The arena was renovated in 2007 and was reopened on 22 August 2007, with management rights given to the Logic Group Ltd for a 30-year contract. This was the first phase of renovation and reconstruction, with the second phase including changing the roof of the building and installing new individual seats. Total cost of the renovation is estimated at 5 million USD.

Concerts
Tbilisi Sports Palace is one of the greatest arena for concerts in Georgia. Many international and national acts have performed here.

 Ian Gillan (1990, sold out 5 gigs here in row)
 Alla Pugacheva
 Lela Tsurtsumia - Lela is Georgian pop-singer, who held the record of attendance in Tbilisi Sports Palace. Though the arena holds approximately 11,000 people, Lela Tsurtsumia sold out 18,000 tickets for 1 concert, on 22 May 2002. (about 25,000 people were waiting for the tickets)

Other sold-out concerts were by Georgian rapper Lex-Seni and Georgian pop-group Kuchis Bichebi. (about 15,000 people)
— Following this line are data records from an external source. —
-- ==== Sys2Proof/Proofs/PlatenRing/ForcedIndex.lean ====
section
/-! PROOF. The ring slip (O29) and the forced index (O30). -/

namespace Sys2Proof.PlatenRing

open Sys2Proof Sys2Proof.Machine

/-! ### The ring slip -/

/-- The part once an index has settled what holds the ring. -/
def settled (s : State) : State := if s.permit then s else forcedHandling s

/-- What both ways of settling have in common. -/
structure SettledFrame (s t : State) : Prop where
  leaves : Leaves s t
  setup : t.setup = s.setup
  load : t.ring.load = s.ring.load
  quiet : t.passInFlight = false

theorem settledFrame {s : State} (h : PassGuarded s) : SettledFrame s (settled s) := by
  unfold settled
  cases hp : s.permit with
  | true =>
    obtain ⟨-, -, -, hpre, hgauge⟩ := permit_iff.mp hp
    exact ⟨Leaves.refl s, rfl, rfl, passInFlight_eq_false_iff.mpr ⟨hpre, hgauge⟩⟩
  | false =>
    have f := handledFrame h.1
    exact ⟨f.leaves, f.setup, by rw [if_neg (by simp), f.ring], f.passInFlight⟩

theorem homeFits_congr {s t : State} (hl : t.lines = s.lines) (hr : t.ring.load = s.ring.load) :
    homeFits t ↔ homeFits s := by rw [homeFits, homeFits, homeLevel_lines hl, hr]

theorem homeFits_indexEdge {s : State} {l : Fin 24} (h : s.lineOf .indexPulse = some l) :
    homeFits (indexEdge l s) ↔ homeFits s := by
  rw [homeFits, homeFits, homeLevel_indexEdge h]
  rfl

theorem ne_config_of {s : State} (h : s.mode = .run ∨ s.mode = .hold) : s.mode ≠ .config := by
  obtain h | h := h <;> simp [h]

/-! The end of an event is read as its effects left it. -/

theorem mode_commit (s u : State) : (commit s u).mode = u.mode := rfl
theorem passInFlight_commit (s u : State) : (commit s u).passInFlight = u.passInFlight := rfl
theorem isPending_commit {s u : State} {p : Port} {x : Source} : isPending (commit s u) p x ↔ isPending u p x := Iff.rfl

theorem takeIndex_eq_settled {s : State} (h : s.mode = .run ∨ s.mode = .hold) : takeIndex s = indexSteps (settled s) :=
  takeIndex_eq (ne_config_of h)

/-- R55: an index whose home check fails, whatever held the ring settled before. -/
theorem slipped_index {s t : State} (h : PassGuarded s) (hm : s.mode = .run ∨ s.mode = .hold) (hslip : ¬ homeFits s)
    (ht : t = takeIndex s) : t.mode = .hold ∧ t.ring.load = s.ring.load + 1 ∧ t.ring.synced = false ∧
      t.ring.carried = s.ring.carried ∧ t.passInFlight = false ∧
      ∀ p : Port, isPending t p .ringSlip ∧ (s.mode = .run → isPending t p .holdEntered) := by
  have f := settledFrame h
  have b := indexBase f.quiet
  rw [← takeIndex_eq_settled hm, ← ht] at b
  obtain ⟨u, hu⟩ : ∃ u, u = settled s := ⟨_, rfl⟩
  rw [← hu] at f b
  have hmode : u.mode = s.mode := congrArg Setup.mode f.setup
  obtain ⟨hhold, hsync, hring, hheld⟩ :=
    b.slipped (by rwa [homeFits_congr f.leaves.lines f.load]) (by rwa [hmode])
  refine ⟨hhold, by rw [b.ring, f.load], hsync, by rw [b.ring, f.leaves.carried], ?_,
    fun p => ⟨hring p, fun hrun => hheld (hmode.trans hrun) p⟩⟩
  have hq := f.quiet
  rw [passInFlight_eq_false_iff] at hq ⊢
  rwa [b.pre, b.gauge]

/-- Settles O29: whatever held the ring is settled, then the home check fails. -/
theorem ringSlipEntersHold : Obligations.RingSlipEntersHold := by
  intro l s hguard hm hof hslip
  obtain ⟨u, hu⟩ : ∃ u, u = indexEdge l s := ⟨_, rfl⟩
  obtain ⟨t, ht⟩ : ∃ t, t = takeIndex u := ⟨_, rfl⟩
  have hring : u.ring = s.ring := by rw [hu]; rfl
  have hmode : u.mode = s.mode := by rw [hu]; rfl
  have hguard' : PassGuarded u := by rw [hu]; exact hguard
  have hend := slipped_index hguard' (hmode ▸ hm) (by rwa [hu, homeFits_indexEdge hof]) ht
  rw [hring, hmode] at hend
  refine ⟨commit s t, by rw [exec_index hof, ← hu, ← ht], ?_⟩
  rw [mode_commit, passInFlight_commit, commit_ring]
  exact hend

/-! ### Where the touched travellers stand -/

section
variable {s : State} (h : FloorConsistent s)
include h

theorem awaiting_platen {e : Engine} {a : Awaiting} (ha : s.awaitingAt e = some a) :
    a.platen = platenAt s.ring (enginePos e) := by
  have hc := h.engines e
  unfold EngineConsistent at hc
  split at hc
  · obtain ⟨-, -, a', ha', -, hq⟩ := hc
    cases ha'.symm.trans ha
    exact hq
  · cases hc.2.2.symm.trans ha
  all_goals cases hc.2.2.2.symm.trans ha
The venue was to host the Junior Eurovision Song Contest 2017 on 26 November 2017. However the venue was later changed to the 4,000-capacity Olympic Palace which was considered more suitable for hosting the contest.

References

External links
 

 

Buildings and structures in Tbilisi
Sports venues completed in 1961
Basketball venues in Georgia (country)
Handball venues in Georgia (country)
Indoor arenas built in the Soviet Union
Indoor arenas in Georgia (country)
Sports venues in Tbilisi
Boxing venues in Georgia (country)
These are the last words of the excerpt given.